2. Bundesabgabenordnung, BGBl Nr 194/1961 idF BGBl I Nr 117/2016:

§ 264. (1) Gegen eine Beschwerdevorentscheidung kann innerhalb eines Monats ab Bekanntgabe (§ 97) der Antrag auf Entscheidung über die Bescheidbeschwerde durch das Verwaltungsgericht gestellt werden (Vorlageantrag). Der Vorlageantrag hat die Bezeichnung der Beschwerdevorentscheidung zu enthalten.

(2) Zur Einbringung eines Vorlageantrages ist befugt

(3) Wird ein Vorlageantrag rechtzeitig eingebracht, so gilt die Bescheidbeschwerde von der Einbringung des Antrages an wiederum als unerledigt. Die Wirksamkeit der Beschwerdevorentscheidung wird durch den Vorlageantrag nicht berührt. Bei Zurücknahme des Antrages gilt die Bescheidbeschwerde wieder als durch die Beschwerdevorentscheidung erledigt; dies gilt, wenn solche Anträge von mehreren hiezu Befugten gestellt wurden, nur für den Fall der Zurücknahme aller dieser Anträge.

(4) Für Vorlageanträge sind sinngemäß anzuwenden:

(5) Die Zurückweisung nicht zulässiger oder nicht fristgerecht eingebrachter Vorlageanträge obliegt dem Verwaltungsgericht.

(6) Erfolgt die Vorlage der Bescheidbeschwerde an das Verwaltungsgericht nicht innerhalb von zwei Monaten ab Einbringung des Vorlageantrages bzw. in den Fällen des § 262 Abs. 3 und 4 (Unterbleiben einer Beschwerdevorentscheidung) ab Einbringung der Bescheidbeschwerde, so kann die Partei (§ 78) beim Verwaltungsgericht eine Vorlageerinnerung einbringen. Diese wirkt wie eine Vorlage der Beschwerde. Sie hat die Bezeichnung des angefochtenen Bescheides, der Beschwerdevorentscheidung und des Vorlageantrages zu enthalten.

(7) Durch die Aufhebung einer Beschwerdevorentscheidung scheidet der Vorlageantrag aus dem Rechtsbestand aus.“

V.Erwägungen:

Im vorliegenden Fall wurde dem Beschwerdeführer vom Bürgermeister als Abgabenbehörde mit Bescheid vom 25.01.2022 die Kanalbenützungsgebühr in Höhe von EUR 70,00 vorgeschrieben.

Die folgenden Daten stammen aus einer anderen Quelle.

-- ==== Sys2Proof/Tests/Slice0.lean ====
section
/-! SUPPORT. Tests: words of the manual decode to their instructions, ill-formed terms are refused, one fetch, and witnesses that the
hypotheses of the obligations can be met: each `witness_` theorem gives states for the clauses of the obligation of that name. -/
namespace Sys2Proof.Machine
open Sys2Proof Host
set_option Elab.async false

/-- Whether words decode to an instruction that is well formed. -/
def reads (ws : List Word) (i : Instr) : Bool :=
  match decode ws with
  | .ok j => decide (j = i) && WellFormed i
  | .error _ => false

theorem test_decode_integer :
    (reads [0x30080806, 0x00000003, 0] (.iadd .sat .s16 { dst := 2, sa := 2, sb := 3 }) &&
     reads [0x0010145E, 0, 0x308] (.bfx false .b32 { dst := 5, sa := 4, w2 := 0x308 }) &&
     reads [0x08001072, 2, 0] (.movLo { dst := 4, sb := 2 })) = true := by decide

theorem test_decode_float :
    (reads [0x40100CB6, 0x00000005, 0] (.fcmp .lt .f32 { dst := 3, sa := 4, sb := 5 }) &&
     reads [0x60181CC2, 0x10000000, 0] (.cvtf .bf16 .f32 { dst := 7, sa := 6, rnd := 1 })) = true := by decide

theorem test_decode_exchange : reads [0x0420250C] (.shflxShort 1 8 9) = true := by decide

theorem test_decode_branches :
    (reads [0xFFFFE140] (.braShort 0x3FFFF8) &&
     reads [0x40100146, 0x00000005, 0xFFFFFFF4] (.brc .lt .s32 { sa := 4, sb := 5, w2 := 0xFFFFFFF4 }) &&
     reads [0x00008148] (.callShort 32) && reads [0x0000014C] .retShort &&
     reads [0x04181550] (.loopShort 1 6 5) && reads [0x28000152, 0, 0x00640006] (.loopI 2 { w2 := 0x00640006 })) = true := by decide

theorem test_decode_threads :
    (reads [0x04000956, 0, 0xC350] (.barBlk { dst := 2, w2 := 0xC350 }) && reads [0x00240158] (.sleepShort 9) &&
     reads [0x0000015A, 0, 0x800007D0] (.sleepFor { w2 := 0x800007D0 }) && reads [0x001C015C] (.waitFullShort 7) &&
     reads [0x0414015E, 0, 1] (.waitEmpty { sa := 5, w2 := 1 }) && reads [0x44000160] (.trapShort 17) && reads [0x00000164] .endShort &&
     reads [0x0C000168] (.msignShort 3) && reads [0x0000016A, 0x00030000, 3] (.msign { km := 3, w2 := 3 }) &&
     reads [0x0458516E, 0x00000818, 0x20] (.spawn true { dst := 20, sa := 22, sb := 24, sc := 8, w2 := 0x20 }) &&
     reads [0x00000174] .cmtWaitShort && reads [0x00000176, 0, 0x000F4240] (.cmtWait { w2 := 0x000F4240 }) &&
     reads [0x04002576, 0, 0] (.cmtPos { dst := 9 })) = true := by decide

theorem test_decode_memory :
    (reads [0x14242980] (.ldShort 5 9 10) &&
     reads [0x18242182, 0x41800005, 0x10] (.ld .b16 { dst := 8, sa := 9, sb := 5, mode := 1, scope := 3, w2 := 0x10 }) &&
     reads [0x00241DAE, 0x00000605, 0] (.atom .add .s32 { dst := 7, sa := 9, sb := 5, sc := 6 }) &&
     reads [0x0C2411B6, 0xC2000605, 0] (.cas .z64 { dst := 4, sa := 9, sb := 5, sc := 6, mode := 3, scope := 4 }) &&
     reads [0x00241DBE, 0x00000605, 0] (.fatom .add .f32 { dst := 7, sa := 9, sb := 5, sc := 6 }) &&
     reads [0x000001C4] .fenceShort && reads [0x080001C6, 0x01800000, 0] (.fence .rel { scope := 3 })) = true := by decide

theorem test_decode_scratchpad :
    (reads [0x0024118A, 0x01200000, 0] (.lds .b4 { dst := 4, sa := 9, epb := true, scope := 2 }) &&
     reads [0x00240D8E, 0x01000000, 0x40] (.sts .b4 { dst := 3, sa := 9, scope := 2, w2 := 0x40 }) &&
     reads [0x00240D92, 0x01800000, 0] (.fill .b4 { dst := 3, sa := 9, scope := 3 }) && reads [0x00241594] (.drainShort 9 5) &&
     reads [0x00240D9C] (.pushShort 9 3) && reads [0x002415A0] (.popShort 9 5) && reads [0x002419A4] (.rbwaitShort 9 6)) = true := by decide

theorem test_decode_allowances :
    (reads [0x040451CA, 0x00001504, 0] (.takeTry { dst := 20, sa := 1, sb := 4, sc := 21 }) &&
     reads [0x000421D6, 0x00000004, 0] (.stock { dst := 8, sa := 1, sb := 4 }) &&
     reads [0x001C19DA, 0, 0] (.bankreq { dst := 6, sa := 7 })) = true := by decide

theorem test_decode_matrix :
    (reads [0x0000022A, 0, 0x13] (.mwait { w2 := 0x13 }) && reads [0x0C180202, 0, 0] (.mlatb .bf16 { sa := 6 }) &&
     reads [0x00180212, 0, 0x40] (.mcbt { sa := 6, w2 := 0x40 }) &&
     reads [0x0C1C0206, 1, 0x92000000] (.mma .bf16 { sa := 7, sb := 1, w2 := 0x92000000 }) &&
     reads [0x0C1C0606, 0, 0x4000] (.mma .bf16 { dst := 1, sa := 7, w2 := 0x4000 }) &&
     reads [0x101C020A, 0x00000801, 0x92000000] (.mmas .e4m3 { sa := 7, sb := 1, sc := 8, w2 := 0x92000000 }) &&
     reads [0x181C0A0E, 0x40000000, 0x80000000] (.mmai .s8 { dst := 2, sa := 7, mode := 1, w2 := 0x80000000 }) &&
     reads [0x181C0A0E, 0, 0xA0000000] (.mmai .s8 { dst := 2, sa := 7, w2 := 0xA0000000 }) &&
     reads [0x00000A16, 0, 1] (.mzero { dst := 2, w2 := 1 }) && reads [0x00142A1A, 1, 0x20] (.mrd { dst := 10, sa := 5, sb := 1, w2 := 0x20 }) &&
     reads [0x0024021E, 0, 0x3F00] (.mst { sa := 9, w2 := 0x3F00 }) && reads [0x00240222, 0, 0x3F00] (.mmv { sa := 9, w2 := 0x3F00 }) &&
     reads [0x04001226, 0, 4] (.mstatClr { dst := 4, w2 := 4 }) && reads [0x0000022E, 0, 4] (.mrel { w2 := 4 })) = true := by decide
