-- ==== Sys2Proof/Decode.lean ====
section
/-! DEFINITION. The decoder, total on every presented form and rejecting by name, and the encoder, both from the
encodings of rules R63, R65, R67, R68 and R71. -/

namespace Sys2Proof

/-- Why a presented form names no instruction. -/
inductive DecodeError where
  /-- Rule R66: `op` values 11 to 15 name no operation. -/
  | reservedOpcode
  /-- Rule R65: the payload ends before the length it announces. -/
  | shortPayload
  /-- Rules R67 and R71: the all-zero byte, or a 5-bit word that is neither of the two nibble forms. -/
  | noTransfer
deriving DecidableEq, Repr

/-! ### The payload stream -/

/-- The `w` low bits of `v`, least significant first. -/
def bitsOf : Nat → Nat → List Bool
  | 0, _ => []
  | w + 1, v => (v % 2 == 1) :: bitsOf w (v / 2)

/-- The number that bits stand for, least significant first. -/
def natOf : List Bool → Nat
  | [] => 0
  | b :: bs => b.toNat + 2 * natOf bs

/-- One field of `w` bits off the front of the stream. -/
def takeField (w : Nat) (bits : List Bool) : Option (Nat × List Bool) :=
  if bits.length < w then none else some (natOf (bits.take w), bits.drop w)

/-- `k` fields of `w` bits each off the front of the stream. -/
def takeFields (w : Nat) : Nat → List Bool → Option (List Nat)
  | 0, _ => some []
  | k + 1, bits =>
    match takeField w bits with
    | none => none
    | some (v, rest) =>
      match takeFields w k rest with
      | none => none
      | some vs => some (v :: vs)

/-- A length of `lw` bits, then that many fields of `w` bits (rule R65). What follows them is not read. -/
def takeCounted (lw w : Nat) (bits : List Bool) : Option (List Nat) :=
  match takeField lw bits with
  | none => none
  | some (n, rest) => takeFields w n rest

/-- The stream of a length of `lw` bits and the fields. -/
def putCounted (lw w : Nat) (vs : List Nat) : List Bool :=
  bitsOf lw vs.length ++ vs.flatMap (bitsOf w)

/-! ### The command word -/

/-- Rule R65: bits [39:36]. -/
def opField (w : BitVec 40) : BitVec 4 := w.extractLsb' 36 4
/-- Rule R65: bits [31:16]. -/
def aField (w : BitVec 40) : BitVec 16 := w.extractLsb' 16 16
/-- Rule R65: bits [15:0]. -/
def bField (w : BitVec 40) : BitVec 16 := w.extractLsb' 0 16
/-- Rule R65: bit [33]. -/
def colCurField (w : BitVec 40) : Bool := w.getLsbD 33
/-- Rule R65: bit [32]. -/
def rowCurField (w : BitVec 40) : Bool := w.getLsbD 32

/-- Rule R65: a coordinate of write is its integer field unless its bit says *current*. -/
def coordOf (cur : Bool) (field : BitVec 16) : Coord :=
  if cur then .current else .at field.toInt

/-- Rule R65: 0 is LEFT, 1 is RIGHT. -/
def directionOf (right : Bool) : Direction := if right then .right else .left

/-- Rules R63, R65, R66: a command word and its payload. Unused operand bits and bits [35:34] are ignored. -/
def decodeHost (cpWidth : Nat) (w : BitVec 40) (payload : List Bool) : Except DecodeError Instr :=
  match (opField w).toNat with
  | 0 => .ok .init
  | 1 => .ok .clear
  | 2 => .ok .home
  | 3 => .ok (.position (aField w).toInt (bField w).toInt)
  | 4 =>
    match takeCounted 16 cpWidth payload with
    | some text => .ok (.write text (coordOf (colCurField w) (aField w)) (coordOf (rowCurField w) (bField w)))
    | none => .error .shortPayload
  | 5 => .ok (.writeChar ((aField w).extractLsb' 0 8))
  | 6 => .ok (.displayOnOff ((aField w).getLsbD 0))
  | 7 => .ok (.backlight ((aField w).getLsbD 0))
  | 8 =>
    match takeCounted 8 8 payload with
    | some pattern => .ok (.createChar (aField w).toInt (pattern.map (BitVec.ofNat 8)))
    | none => .error .shortPayload
  | 9 => .ok (.displayShift (directionOf ((aField w).getLsbD 0)))
  | 10 => .ok (.cursor ((aField w).getLsbD 0) ((bField w).getLsbD 0))
  | _ => .error .reservedOpcode

/-! ### The transfer words -/

/-- Rules R67 and R68: a transfer word by RS and then by the highest set bit of its byte, by the standard patterns. Run,
the instruction is built again over CFG's OPC_* (rule R96), so with other OPC_* than the defaults the byte sent need not be
the byte presented. DESIGN CHOICE, unsafe for such a CFG; log entry 6. The don't-care bits of RETURN_HOME (bit 0),
CURSOR_DISPLAY_SHIFT and FUNCTION_SET (bits 1 and 0) are not looked at: a word with one of them set (0x003, 0x01A, 0x029) is
its row, which runs with those bits sent as 0, and is not refused for a byte outside the inventory of rule R107. DESIGN
CHOICE, unsafe for a claim that what is presented is what is sent; log entry 6. -/
def decodeLcd9 (w : BitVec 9) : Except DecodeError Instr :=
  if w.getLsbD 8 then .ok (.writeData (w.extractLsb' 0 8))
  else if w.getLsbD 7 then .ok (.setDdramAddr (w.extractLsb' 0 7))
  else if w.getLsbD 6 then .ok (.setCgramAddr (w.extractLsb' 0 6))
  else if w.getLsbD 5 then .ok (.functionSet (w.getLsbD 4) (w.getLsbD 3) (w.getLsbD 2))
  else if w.getLsbD 4 then .ok (.cursorDisplayShift (w.getLsbD 3) (w.getLsbD 2))
  else if w.getLsbD 3 then .ok (.displayControl (w.getLsbD 2) (w.getLsbD 1) (w.getLsbD 0))
  else if w.getLsbD 2 then .ok (.entryModeSet (w.getLsbD 1) (w.getLsbD 0))
  else if w.getLsbD 1 then .ok .returnHome
  else if w.getLsbD 0 then .ok .clearDisplay
  else .error .noTransfer

/-- Rule R71 and the table's LCD5 rows: RS and one nibble. -/
def decodeLcd5 (w : BitVec 5) : Except DecodeError Instr :=
  if w = 0b00011#5 then .ok .force8Nibble
  else if w = 0b00010#5 then .ok .narrow4Nibble
  else .error .noTransfer

/-- The decoder. -/
def decode (cpWidth : Nat) : Encoded → Except DecodeError Instr
  | .host w payload => decodeHost cpWidth w payload
  | .lcd9 w => decodeLcd9 w
  | .lcd5 w => decodeLcd5 w

/-! ### The encoder -/

/-- Rule R65: the fixed part of a command word, with bits [35:34] zero. -/
def hostWord (op : BitVec 4) (colCur rowCur : Bool) (a b : BitVec 16) : BitVec 40 :=
  op ++ 0#2 ++ BitVec.ofBool colCur ++ BitVec.ofBool rowCur ++ a ++ b

/-- A boolean operand in bit 0 of its 16-bit field. -/
def boolField (v : Bool) : BitVec 16 := (BitVec.ofBool v).setWidth 16

/-- An integer operand in its 16-bit field; *current* leaves the field zero. -/
def Coord.field : Coord → BitVec 16
  | .current => 0
  | .at v => BitVec.ofInt 16 v

/-- Whether the coordinate's *current* bit is set. -/
def Coord.isCurrent : Coord → Bool
  | .current => true
  | .at _ => false

/-- Rule R64 in the numbering of rule R65. -/
def Direction.bit : Direction → Bool
  | .left => false
  | .right => true

/-- The presented form of an instruction; don't-care bits are 0, as the engine sends them (rule R68). -/
def encode (cpWidth : Nat) : Instr → Encoded
  | .init => .host (hostWord 0 false false 0 0) []
  | .clear => .host (hostWord 1 false false 0 0) []
  | .home => .host (hostWord 2 false false 0 0) []
  | .position col row => .host (hostWord 3 false false (BitVec.ofInt 16 col) (BitVec.ofInt 16 row)) []
  | .write text col row =>
      .host (hostWord 4 col.isCurrent row.isCurrent col.field row.field) (putCounted 16 cpWidth text)
  | .writeChar code => .host (hostWord 5 false false (code.setWidth 16) 0) []
  | .displayOnOff state => .host (hostWord 6 false false (boolField state) 0) []
  | .backlight state => .host (hostWord 7 false false (boolField state) 0) []
  | .createChar slot pattern =>
      .host (hostWord 8 false false (BitVec.ofInt 16 slot) 0) (putCounted 8 8 (pattern.map BitVec.toNat))
  | .displayShift direction => .host (hostWord 9 false false (boolField direction.bit) 0) []
  | .cursor visible blink => .host (hostWord 10 false false (boolField visible) (boolField blink)) []
  | .clearDisplay => .lcd9 0b000000001#9
  | .returnHome => .lcd9 0b000000010#9
  | .entryModeSet i s => .lcd9 (0b0000001#7 ++ BitVec.ofBool i ++ BitVec.ofBool s)
  | .displayControl d c b => .lcd9 (0b000001#6 ++ BitVec.ofBool d ++ BitVec.ofBool c ++ BitVec.ofBool b)
  | .cursorDisplayShift s r => .lcd9 (0b00001#5 ++ BitVec.ofBool s ++ BitVec.ofBool r ++ 0#2)
  | .functionSet l n f => .lcd9 (0b0001#4 ++ BitVec.ofBool l ++ BitVec.ofBool n ++ BitVec.ofBool f ++ 0#2)
  | .setCgramAddr a => .lcd9 (0b001#3 ++ a)
  | .setDdramAddr a => .lcd9 (0b01#2 ++ a)
  | .writeData b => .lcd9 (0b1#1 ++ b)
  | .force8Nibble => .lcd5 0b00011#5
  | .narrow4Nibble => .lcd5 0b00010#5

/-! ### A word of the opcode table -/

/-- The presented form that `nbits` bits with the value `w` stand for, numbered as the opcode table numbers them: one
byte holds an LCD5 word, two an LCD9 word, more a command word and then the 16 payload bits that follow it (zero for a
word of the table: an empty text, an empty pattern). A bit above a transfer word makes it no transfer. -/
def tableWord (nbits w : Nat) : Option Encoded :=
  if nbits ≤ 8 then (if w < 2 ^ 5 then some (.lcd5 (BitVec.ofNat 5 w)) else none)
  else if nbits ≤ 16 then (if w < 2 ^ 9 then some (.lcd9 (BitVec.ofNat 9 w)) else none)
  else some (.host (BitVec.ofNat 40 w) (bitsOf 16 (w / 2 ^ 40)))

/-- What the decoder reads from a table row's word; CP_WIDTH at its default, which an empty text does not use. -/
def decodeTableWord (nbits w : Nat) : Option Instr :=
  match tableWord nbits w with
  | none => none
  | some x =>
    match decode 21 x with
    | .ok i => some i
    | .error _ => none

end Sys2Proof
end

Nach § 4 Abs 2 erster und zweiter Satz der Tiroler Gemeindeordnung (TGO) hat die Landesregierung für den Zeitraum zwischen Wirksamwerden der Vereinigung und der konstituierenden Sitzung des neu gewählten Gemeinderates zur Führung der Gemeindeverwaltung einen Amtsverwalter zu bestellen. Dieser war von 01.01.2022 bis 13.04.2022 bestellt und somit auch für die Erlassung des angefochtenen Bescheides zuständig:

Nach dem nach § 4 Abs 2 TGO sinngemäß anzuwendenden § 126 Abs 4 leg cit hat sich die Tätigkeit des Amtsverwalters auf die laufenden und die unaufschiebbaren Angelegenheiten zu beschränken. Der Amtsverwalter wird namens der Gemeinde tätig und ist daher ein Gemeindeorgan (VfSlg 7830/1976). Der Amtsverwalter vereinigt die Aufgaben aller Organe der Gemeinde in seiner Funktion (VwGH 23.4.1993, 90/17/0029). Ein bestellter Amtsverwalter ist demnach im Rahmen der laufenden und unaufschiebbaren Geschäftsführung grundsätzlich auch berechtigt, einen Bescheid im eigenen Namen zu erlassen (vgl VwGH 17.05.1999, 96/17/0430, VwGH 26.01.1995, 94/1/0150 und auch LVwG Tirol 19.03.2019, LVwG-2017/31/2735-7).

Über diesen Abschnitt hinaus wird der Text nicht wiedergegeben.